3 types of driver’s licenses you might qualify for after a DUI

On Behalf of | Jul 9, 2020 | Driver's License

One of the impacts of a drunk driving conviction in South Carolina is that you can lose your ability to drive legally. A drivers’ license suspension is one of the primary sentences that you can receive. Some individuals might not realize that there may be options that you can utilize to enable you to drive in a limited capacity.

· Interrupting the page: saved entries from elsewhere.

/-- Quotient to far more places than any format keeps, with a sticky last bit. Division of a finite nonzero value by
zero sets DZ; 0/0 and ∞/∞ are invalid. -/
def fDiv (a b : FVal) : FVal × Nat :=
  match a, b with
  | .nan s, y => (.nan false, flagIf (s || y.isSig) NV)
  | x, .nan t => (.nan false, flagIf (t || x.isSig) NV)
  | .inf _, .inf _ => (.nan false, NV)
  | .inf m, y => (.inf (m != y.isNeg), 0)
  | x, .inf n => (.fin (x.isNeg != n) 0 0, 0)
  | .fin m x e, .fin n y e' =>
    if y = 0 then (if x = 0 then (.nan false, NV) else (.inf (m != n), DZ))
    else if x = 0 then (.fin (m != n) 0 0, 0)
    else
      let k : Nat := 256
      let q := x * 2 ^ k / y
      let r := x * 2 ^ k % y
      (.fin (m != n) (2 * q + (if r = 0 then 0 else 1)) (e - e' - k - 1), 0)

/-- Integer square root, by bits from the top. -/
def isqrt (n : Nat) : Nat → Nat → Nat
  | 0, r => r
  | k + 1, r => let t := r + 2 ^ k; isqrt n k (if t * t ≤ n then t else r)

/-- Square root with a sticky last bit. Invalid below zero; √(−0) = −0. -/
def fSqrt (a : FVal) : FVal × Nat :=
  match a with
  | .nan s => (.nan false, flagIf s NV)
  | .inf false => (.inf false, 0)
  | .inf true => (.nan false, NV)
  | .fin neg m e =>
    if m = 0 then (.fin neg 0 0, 0)
    else if neg then (.nan false, NV)
    else
      let (m, e) := if e % 2 = 0 then (m, e) else (2 * m, e - 1)
      let n := m * 2 ^ 128
      let r := isqrt n ((Nat.log2 n) / 2 + 1) 0
      (.fin false (2 * r + (if r * r = n then 0 else 1)) (e / 2 - 64 - 1), 0)

/-- Order of two values that are not NaN: a < b. -/
def fLt (a b : FVal) : Bool :=
  match a, b with
  | .inf true, .inf true => false
  | .inf true, _ => true
  | _, .inf true => false
  | .inf false, _ => false
  | _, .inf false => true
  | x, y =>
    let (i, e) := x.int
    let (j, e') := y.int
    let q : Int := min e e'
    decide (i * 2 ^ (e - q).toNat < j * 2 ^ (e' - q).toNat)

/-- Equality of two values that are not NaN; the zeros are equal. -/
def fEq (a b : FVal) : Bool := !a.isNan && !b.isNan && !fLt a b && !fLt b a

/-- Lesser or greater; −0 is less than +0; one NaN gives the other operand, two the canonical NaN (R77). -/
def fMinMax (isMax : Bool) (a b : FVal) : FVal × Nat :=
  let fl := flagIf (a.isSig || b.isSig) NV
  if a.isNan ∧ b.isNan then (.nan false, fl)
  else if a.isNan then (b, fl)
  else if b.isNan then (a, fl)
  else
    let aLess := fLt a b || (fEq a b && a.isNeg && !b.isNeg)
    (if aLess != isMax then a else b, fl)

/-- A value rounded into a floating format after an operation, with the operation's flags. -/
def finish (f : Fmt) (r : FVal × Nat) (mode : RMode := .rne) (u : Nat := 0) : Nat × Nat :=
  let (c, fl) := roundTo f r.1 mode u
  (c, flags [r.2, fl])

/-! ### Transcendentals, to far more places than F32 keeps (05 R130) -/

/-- Places of the fixed-point work. -/
def fixP : Nat := 400

/-- ln 2 in units of 2^-fixP: the sum of 1 / (k 2^k). -/
def ln2Fix : Nat → Nat
  | 0 => 0
  | k + 1 => ln2Fix k + 2 ^ fixP / ((k + 1) * 2 ^ (k + 1))

/-- The Taylor sum of e^y, `y` in units of 2^-fixP, from term `k` on. -/
def expFix (y : Nat) : Nat → Nat → Nat → Nat
  | 0, _, _ => 0
  | n + 1, k, term => term + expFix y n (k + 1) (term * y / 2 ^ fixP / (k + 1))

/-- 2^x, sticky. An integer x is exact; a result beyond any format's range is given a stand-in of the same effect. -/
def fExp2 (a : FVal) : FVal × Nat :=
  match a with
  | .nan s => (.nan false, flagIf s NV)
  | .inf true => (.zero, 0)
  | .inf false => (.inf false, 0)
  | .fin neg m e =>
    if m = 0 then (.fin false 1 0, 0)
    else if 12 ≤ leadExp m e then (if neg then (.fin false 3 (-2000), 0) else (.fin false 3 2000, 0))
    else
      let x : Int := (if neg then -1 else 1) * (m : Int)
      if 0 ≤ e then (.fin false 1 (x * 2 ^ e.toNat), 0)
      else
        let k := (-e).toNat
        let i := x / 2 ^ k
        let f := (x % 2 ^ k).toNat
        if f = 0 then (.fin false 1 i, 0)
        else
          let y := f * ln2Fix 420 / 2 ^ k
          let r := expFix y 120 0 (2 ^ fixP)
          (.fin false (2 * r + 1) (i - fixP - 1), 0)

/-- Binary digits of log2 of m / 2^fixP, 1 ≤ m / 2^fixP < 2. -/
def logBits : Nat → Nat → Nat → Nat
  | 0, _, acc => acc
  | n + 1, m, acc =>
    let y := m * m / 2 ^ fixP
    if 2 ^ (fixP + 1) ≤ y then logBits n (y / 2) (2 * acc + 1) else logBits n y (2 * acc)

/-- log2, sticky. −∞ with DZ at zero, invalid below zero. -/
def fLog2 (a : FVal) : FVal × Nat :=
  match a with
  | .nan s => (.nan false, flagIf s NV)
  | .inf true => (.nan false, NV)
  | .inf false => (.inf false, 0)
  | .fin neg m e =>
    if m = 0 then (.inf true, DZ)
    else if neg then (.nan false, NV)
    else
      let l := Nat.log2 m
      let i := (l : Int) + e
      if m = 2 ^ l then (ofInt i 0 false, 0)
      else
        let b := logBits 180 (m * 2 ^ fixP / 2 ^ l) 0
        (ofInt (2 * (i * 2 ^ 180 + b) + 1) (-181) false, 0)

/-! ### The generator (R62-R64) -/

/-- Lane `i` of a generator state. -/
def genLane (st : Quad) (i : Nat) : Word :=
  let key : Dbl := st.setWidth 64
  let ctr : Dbl := (st >>> 64).setWidth 64
  let round := fun (z : Dbl) =>
    let z := (z ^^^ (z >>> 30)) * 0xBF58476D1CE4E5B9
    let z := (z ^^^ (z >>> 27)) * 0x94D049BB133111EB
    z ^^^ (z >>> 31)
  let z := (ctr + BitVec.ofNat 64 i) * 0x9E3779B97F4A7C15 + key
  ((round (round (round z))) >>> 32).setWidth 32

/-- The 24-bit draw of a lane (R52). -/
def genDraw (st : Quad) (i : Nat) : Nat := (genLane st i).toNat / 256

/-- The state with its counter advanced by `k` (R63). -/
def genAdvance (st : Quad) (k : Nat) : Quad :=
  let ctr : Dbl := (st >>> 64).setWidth 64
  (st.setWidth 64).setWidth 128 ||| ((ctr + BitVec.ofNat 64 k).setWidth 128 <<< 64)

/-! ### Block float (R46-R50) -/

/-- A block header: S, and eA, eB of the eight sub-blocks; the version byte (R46). -/
structure DHdr where
  s : Nat
  ea : List Nat
  eb : List Nat
  ver : Nat
  deriving DecidableEq, Repr

/-- The 16 bytes of a header. -/
def DHdr.bytes (h : DHdr) : List Byte :=
  BitVec.ofNat 8 h.s :: ((List.range 8).map (fun k => BitVec.ofNat 8 ((h.ea[k]?).getD 0 + 16 * (h.eb[k]?).getD 0)) ++
    (BitVec.ofNat 8 h.ver :: List.replicate 6 0))

/-- A header read from its 16 bytes. -/
def DHdr.ofBytes (b : List Byte) : DHdr :=
  let at' := fun i => ((b[i]?).getD 0).toNat
  { s := at' 0, ea := (List.range 8).map (fun k => at' (k + 1) % 16), eb := (List.range 8).map (fun k => at' (k + 1) / 16)
    ver := at' 9 }

/-- The exponent an element of sub-block `k` uses (R47). -/
def DHdr.exp (h : DHdr) (k : Nat) (sel : Bool) : Int :=
  (h.s : Int) - 127 - ((if sel then h.eb[k]? else h.ea[k]?).getD 0 : Nat)

/-- Value of a D-format code of `n` magnitude bits in sub-block `k` (R47). -/
def dValue (h : DHdr) (k n c : Nat) : FVal :=
  if h.s = 255 then .nan false
  else .fin (fld c n 1 == 1) (fld c 0 n) (h.exp k (fld c (n + 1) 1 == 1) - ((n : Int) - 1))

/-- floor(log2 |x|) of the nonzero finite values of a list, at its largest. -/
def maxExp (xs : List FVal) : Option Int :=
  xs.foldl (fun r x => match x with
    | .fin _ m e => if m = 0 then r else
      let l := leadExp m e
      match r with | none => some l | some y => some (if y < l then l else y)
    | _ => r) none

/-- An offset clamped to 0-15 (R48). -/
def clampOff (x : Int) : Nat := if x < 0 then 0 else if 15 < x then 15 else x.toNat

/-- Whether |x| ≥ 2^q. -/
def atLeast (x : FVal) (q : Int) : Bool :=
  match x with | .fin _ m e => m != 0 && decide (q ≤ leadExp m e) | _ => true

/-- One element encoded with exponent `ex` (R48 step 6, 05 R140): code, flags. -/
def dElem (n : Nat) (x : FVal) (sel : Bool) (ex : Int) (mode : RMode) (u : Nat) : Nat × Nat :=
  match x with
  | .fin neg m e =>
    let (r, inx) := roundMag m e (ex - n + 1) neg mode u
    let carry := decide (2 ^ n ≤ r)
    let big := m != 0 && decide (ex + 1 ≤ leadExp m e)
    ((if carry then 2 ^ n - 1 else r) + (if neg then 2 ^ n else 0) + (if sel then 2 ^ (n + 1) else 0),
      flags [flagIf (inx || (carry && !big)) NX, flagIf big SAT])
  | _ => (0, 0)

/-- A sub-block encoded under S (R48 steps 3-6): eA, eB, codes and flags; `us` gives each element's draw. -/
def dSub (s n : Nat) (xs : List (FVal × Nat)) (mode : RMode) : Nat × Nat × List Nat × Nat :=
  let top := (s : Int) - 127
  let ea : Nat := match maxExp (xs.map (·.1)) with | none => 15 | some m => clampOff (top - m)
  let exA : Int := top - Int.ofNat ea
  let high := fun (x : FVal) => x.isZero || atLeast x (exA - 3)
  let eb : Nat := match maxExp ((xs.map (·.1)).filter (fun x => !high x)) with | none => 15 | some m => clampOff (top - m)
  let exB : Int := top - Int.ofNat eb
  let cs := xs.map (fun p => if high p.1 then dElem n p.1 false exA mode p.2 else dElem n p.1 true exB mode p.2)
  (ea, eb, cs.map (·.1), flags (cs.map (·.2)))

/-- A list in pieces of `n`. -/
def chunks {α : Type} (n : Nat) : Nat → List α → List (List α)
  | 0, _ => []
  | k + 1, l => l.take n :: chunks n k (l.drop n)

/-- Block scale of some values (R48 step 2). -/
def dScale (xs : List FVal) : Nat :=
  match maxExp xs with
  | none => 0
  | some m => let x := m + 127; if x < 0 then 0 else if 254 < x then 254 else x.toNat

/-- A NaN block: S = 255 and every other field 0. -/
def dNanHdr (ver : Nat) : DHdr := { s := 255, ea := List.replicate 8 0, eb := List.replicate 8 0, ver := ver }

The exact type of license you’re eligible for depends on several factors. Your attorney can help determine if you may qualify for one. Knowing the differences between them is beneficial so you understand what you can do.

Temporary alcohol license

If you file for an administrative hearing, you may qualify for a temporary alcohol license. The cost is $100 and is only valid until you receive the results of the administrative hearing. Your administrative hearing must be for one of these:

  • .02% BAC or higher if you’re under 21
  • .15% BAC
  • Implied consent under 21
  • Implied consent

Provisional driver’s license

A provisional license is valid for a 6-month term if you’re facing a first offense drunk driving charge. There are some specific points that must be met in order for you to qualify for this license. If you meet them, you must pay a $100 fee. These are the qualifications:

  • Enrolled in the Alcohol and Drug Safety Action Program
  • Have a valid South Carolina driver’s license or an exemption
  • No other suspensions with a few exceptions
  • Meet all requirements for prior cancellations, revocations and suspensions
  • A BAC of .14% or less for violations on or after October 1, 2014

Route restricted driver’s license

It’s sometimes possible to get a restricted license that allows you to drive to and from work, school, a court ordered drug program or the Alcohol and Drug Safety Action Program. You can also drive during work or school. This license is valid for the length of your suspension. You can only have one route restricted driver’s license in your lifetime. The alcohol-related charges that can lead to eligibility include:

  • Implied consent
  • BAC of .15% or higher
  • Alcohol violation

Dealing with the loss of your driver’s license is only one small part of what you need to think about when you’re facing a drunk driving charge. Your defense attorney can help you to work out a defense strategy. Try to get started quickly so you don’t have to rush.